Jak czytamy, rząd przedstawia kolejne propozycje mające chronić gospodarkę przed skutkami wojny w Ukrainie. Najnowsza zakłada rekompensaty w związku z zakazem importu węgla z Rosji.
Zdaniem Karola Pogorzelskiego, ekonomisty Banku Pekao SA, łączny koszt tzw. tarczy antyputinowskiej może wynieść ok. 5 mld zł. Do tego doliczyć należy koszty naprawy Polskiego Ładu (ok. 15 mld zł rocznie, a łącznie cała reforma podatkowa – ponad 30 mld zł rocznie), przedłużenie tarczy antyinflacyjnej (ok. 30 mld zł), a także wypłatę tzw. 14. emerytury w 2022 r. (11-12 mld zł).

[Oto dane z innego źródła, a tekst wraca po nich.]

-- ==== Sys2Proof/Laws/Step.lean ====
section
/-! SUPPORT. The step by what it chooses: with nothing from the environment, at an event, and over several steps. -/

namespace Sys2Proof.Machine

theorem step_run {s t : State} {i : Instr} (h : s.choice = .run i t) : step s = exec i t := by
  simp [step, h]

theorem step_settle {s t : State} (h : s.choice = .settle t) : step s = .next t := by
  simp [step, h]

theorem choice_nil {s : State} (h : s.env = []) : s.choice = s.deviceChoice := by
  simp [State.choice, h]

theorem choice_cons {s : State} {e : EnvEvent} {rest : List EnvEvent} (h : s.env = e :: rest) :
    s.choice = State.envChoice { s with env := rest } e := by
  simp [State.choice, h]

/-- Everything a step can do when it answers a next state: it runs an instruction, or it settles. -/
theorem step_next {s t : State} (h : step s = .next t) :
    (∃ i u, s.choice = .run i u ∧ exec i u = .next t) ∨ s.choice = .settle t := by
  unfold step at h
  split at h
  · next i u hc => exact .inl ⟨i, u, hc, h⟩
  · next u hc => cases h; exact .inr hc
  · cases h
  · cases h

/-- Several steps: the first, then the rest. -/
theorem run_succ {s t : State} (k : Nat) (h : step s = .next t) : core.run (k + 1) s = core.run k t := by
  have h' : core.step s = .next t := h
  simp only [Host.Core.run]
  rw [h']

theorem run_zero (s : State) : core.run 0 s = .next s := rfl

/-- Steps in two parts. -/
theorem run_add {s t : State} {j : Nat} (k : Nat) (h : core.run j s = .next t) : core.run (j + k) s = core.run k t := by
  induction j generalizing s with
  | zero =>
    rw [run_zero] at h
    cases h
    rw [Nat.zero_add]
  | succ j ih =>
    have hs : core.step s = step s := rfl
    simp only [Host.Core.run] at h
    rw [hs] at h
    rw [Nat.succ_add]
    cases hc : step s with
    | next u =>
      rw [hc] at h
      rw [run_succ _ hc]
      exact ih h
    | fault r => rw [hc] at h; cases h
    | refused r => rw [hc] at h; cases h

/-- What a device choice runs, it runs in the same state. -/
theorem deviceChoice_run {s u : State} {i : Instr} (h : s.deviceChoice = .run i u) : u = s := by
  have hread : ∀ idle, s.readChoice idle = .run i u → u = s := by
    intro idle hr
    unfold State.readChoice at hr
    split at hr
    · cases hr; rfl
    · split at hr
      · cases hr; rfl
      · cases hr
  unfold State.deviceChoice at h
  split at h
  · split at h
    · cases h; rfl
    · cases h
  · split at h
    · cases h; rfl
    · split at h
      · cases h; rfl
      · cases h
  · exact hread _ h
  · exact hread _ h
  · cases h
  · cases h; rfl

/-- What the device settles, it leaves alone. -/
theorem deviceChoice_settle {s u : State} (h : s.deviceChoice = .settle u) : u = s := by
  have hread : ∀ idle, s.readChoice idle = .settle u → u = s := by
    intro idle hr
    unfold State.readChoice at hr
    split at hr
    · cases hr
    · split at hr
      · cases hr
      · cases hr
  unfold State.deviceChoice at h
  split at h
  · split at h
    · cases h
    · cases h; rfl
  · split at h
    · cases h
    · split at h
      · cases h
      · cases h
  · exact hread _ h
  · exact hread _ h
  · cases h; rfl
  · cases h

/-- The host's own events write `RXQ`, the host's record, and (with a raster) the function interface; nothing else. -/
def State.HostOnly (s t : State) : Prop :=
  ∃ out c r, t = { s with rxq := s.rxq ++ out, client := c, port := r }

theorem hostOnly_refl (s : State) : s.HostOnly s := ⟨[], s.client, s.port, by simp⟩

theorem hostOnly_client (s : State) (c : Client) : s.HostOnly { s with client := c } :=
  ⟨[], c, s.port, by simp⟩

theorem hostOnly_query (s : State) (k : Nat) : s.HostOnly (s.clientQuery k) := ⟨_, _, _, rfl⟩

theorem clientOpen_hostOnly (s : State) (p : Bytes) : s.HostOnly (s.clientOpen p) := by
  unfold State.clientOpen
  split
  · split
    · exact hostOnly_client s _
    · exact ⟨_, _, _, rfl⟩
  · split
    · exact hostOnly_client s _
    · exact ⟨_, _, _, rfl⟩
  · exact hostOnly_refl s
  · exact hostOnly_refl s
  · exact hostOnly_refl s
  · exact hostOnly_refl s

theorem clientOpenRaster_hostOnly (s : State) (r : Raster) : s.HostOnly (s.clientOpenRaster r) := by
  unfold State.clientOpenRaster
  split
  · obtain ⟨out, c, q, h⟩ := clientOpen_hostOnly { s with port := .bytes _ } _
    exact ⟨out, c, q, h⟩
  · exact ⟨[], s.client, _, by simp; rfl⟩

theorem clientTimeout_hostOnly (s : State) : s.HostOnly s.clientTimeout := by
  unfold State.clientTimeout
  split
  · split
    · exact hostOnly_query s _
    · exact hostOnly_client s _
  · exact hostOnly_client s _
  all_goals exact hostOnly_refl s

theorem clientWake_hostOnly (s : State) : s.HostOnly s.clientWake := by
  unfold State.clientWake
  split
  · split
    · exact hostOnly_query s _
    · exact hostOnly_client s _
  all_goals exact hostOnly_refl s

theorem clientAbandon_hostOnly (s : State) : s.HostOnly s.clientAbandon := by
  unfold State.clientAbandon
  split
  · exact hostOnly_client s _
  · exact hostOnly_client s _
  · exact hostOnly_client s _
  · exact hostOnly_client s _
  · exact hostOnly_refl s
  · exact hostOnly_refl s

/-- Everything an event of the environment can settle. -/
theorem envChoice_settle {s t : State} {e : EnvEvent} (h : s.envChoice e = .settle t) :
    (e = .reset ∧ t = s.resetBlock) ∨ s.HostOnly t ∨
      ∃ raw rest, splitLine s.txq = some (raw, rest) ∧ State.HostOnly { s with txq := rest } t := by
  have same : s.HostOnly s := hostOnly_refl s
  cases e with
  | dts => obtain rfl := deviceChoice_settle h; exact .inr (.inl same)
  | alloc r =>
    simp only [State.envChoice] at h
    split at h
    · cases h
    · cases h; exact .inr (.inl same)
  | driver c r =>
    simp only [State.envChoice] at h
    split at h
    · cases h
    · cases h; exact .inr (.inl same)
  | ufault u =>
    simp only [State.envChoice] at h
    split at h
    · cases h; exact .inr (.inl same)
    · cases h
  | reset => cases h; exact .inl ⟨rfl, rfl⟩
  | call i =>
    simp only [State.envChoice] at h
    split at h
    · cases h
    · cases h; exact .inr (.inl same)
  | hostBytes bs => cases h; exact .inr (.inl ⟨bs, _, _, rfl⟩)
  | hostRead =>
    simp only [State.envChoice, State.hostReadChoice] at h
    split at h
    · cases h; exact .inr (.inl same)
    · split at h
      · cases h; exact .inr (.inl same)
      · next c u htx =>
        obtain ⟨raw, rest, hs, rfl, rfl⟩ := State.txLine_some htx
        split at h
        · cases h
        · cases h
          obtain ⟨out, cl, hr⟩ := State.clientReply_frame { s with txq := rest } (trim raw)
          exact .inr (.inr ⟨raw, rest, hs, out, cl, s.port, hr⟩)
  | hostOpen p => cases h; exact .inr (.inl (clientOpen_hostOnly s p))
  | hostOpenRaster r => cases h; exact .inr (.inl (clientOpenRaster_hostOnly s r))
  | hostTimeout => cases h; exact .inr (.inl (clientTimeout_hostOnly s))
  | hostWake => cases h; exact .inr (.inl (clientWake_hostOnly s))
  | hostAbandon => cases h; exact .inr (.inl (clientAbandon_hostOnly s))

/-- What an event of the environment runs, it runs in the same state. -/
theorem envChoice_run {s u : State} {e : EnvEvent} {i : Instr} (h : s.envChoice e = .run i u) : u = s := by
  cases e with
  | dts => exact deviceChoice_run h
  | alloc r =>
    simp only [State.envChoice] at h
    split at h
    · cases h; rfl
    · cases h
  | driver c r =>
    simp only [State.envChoice] at h
    split at h
    · cases h; rfl
    · cases h
  | ufault u =>
    simp only [State.envChoice] at h
    split at h
    · cases h
    · cases h; rfl
  | call i =>
    simp only [State.envChoice] at h
    split at h
    · cases h; rfl
    · cases h
  | hostRead =>
    simp only [State.envChoice, State.hostReadChoice] at h
    split at h
    · cases h
    · split at h
      · cases h
      · split at h
        · cases h; rfl
        · cases h
  | reset | hostBytes _ | hostOpen _ | hostOpenRaster _ | hostTimeout | hostWake | hostAbandon => cases h

/-- Everything a step can do when it answers a next state, from the state without the event it consumed. -/
theorem step_cases {s t : State} (h : step s = .next t) :
    ∃ s', s' = { s with env := s.env.tail } ∧
      ((∃ i, exec i s' = .next t) ∨ (s.env.head? = some .reset ∧ t = s'.resetBlock) ∨ s'.HostOnly t ∨
        ∃ raw rest, splitLine s'.txq = some (raw, rest) ∧ State.HostOnly { s' with txq := rest } t) := by
  refine ⟨_, rfl, ?_⟩
  cases he : s.env with
  | nil =>
    have hs : ({ s with env := [] } : State) = s := by rw [← he]
    simp only [List.tail_nil, hs]
    rcases step_next h with ⟨i, u, hc, hx⟩ | hc
    · rw [choice_nil he] at hc
      obtain rfl := deviceChoice_run hc
      exact .inl ⟨i, hx⟩
    · rw [choice_nil he] at hc
      obtain rfl := deviceChoice_settle hc
      exact .inr (.inr (.inl (hostOnly_refl _)))
  | cons e rest =>
    simp only [List.tail_cons, List.head?_cons]
    rcases step_next h with ⟨i, u, hc, hx⟩ | hc
    · rw [choice_cons he] at hc
      obtain rfl := envChoice_run hc
      exact .inl ⟨i, hx⟩
    · rw [choice_cons he] at hc
      rcases envChoice_settle hc with ⟨rfl, rfl⟩ | hh | hh
      · exact .inr (.inl ⟨rfl, rfl⟩)
      · exact .inr (.inr (.inl hh))
      · exact .inr (.inr (.inr hh))

end Sys2Proof.Machine
end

Liczyć się też trzeba z obciążeniem w związku z przyjęciem uchodźców z Ukrainy. "Na razie rząd zabezpieczył na ten cel ok. 8 mld zł, ale to może być za mało. Według Pekao SA scenariusz bazowy tych wydatków to 17 mld zł, a pesymistyczny – 35 mld zł tylko w tym roku" – podaje "Rz". Rząd chce również zwiększyć od 2023 r. wydatki na armię do 3 proc. PKB, co będzie kosztować 20-30 mld zł rocznie.
Dalsza część artykułu pod materiałem wideo
Deficyt budżetowy w 2022 r.
To wszystko sprawia, że można się spodziewać większego deficytu w kasie państwa. – Szacujemy, że w 2022 r. deficyt sektora wyniesie ok. 4,5 proc. PKB, a w przyszłym roku – powyżej 4 proc. PKB – ocenia Adam Antoniak, ekonomista ING Banku Śląskiego.
Sławomir Dudek, główny ekonomista Fundacji FOR, zwraca uwagę, że w czasie wojny trzeba oglądać każdą złotówkę pod kątem stabilności finansów publicznych i gospodarki. – A to, co robi rząd, to żadna ochrona przed skutkami wojny czy inflacją, rozdawnictwo przedwyborcze. Takie podnoszenie deficytu w obszarach nieuzasadnionych obecną sytuacją grozi destabilizacją finansów państwa – dodaje.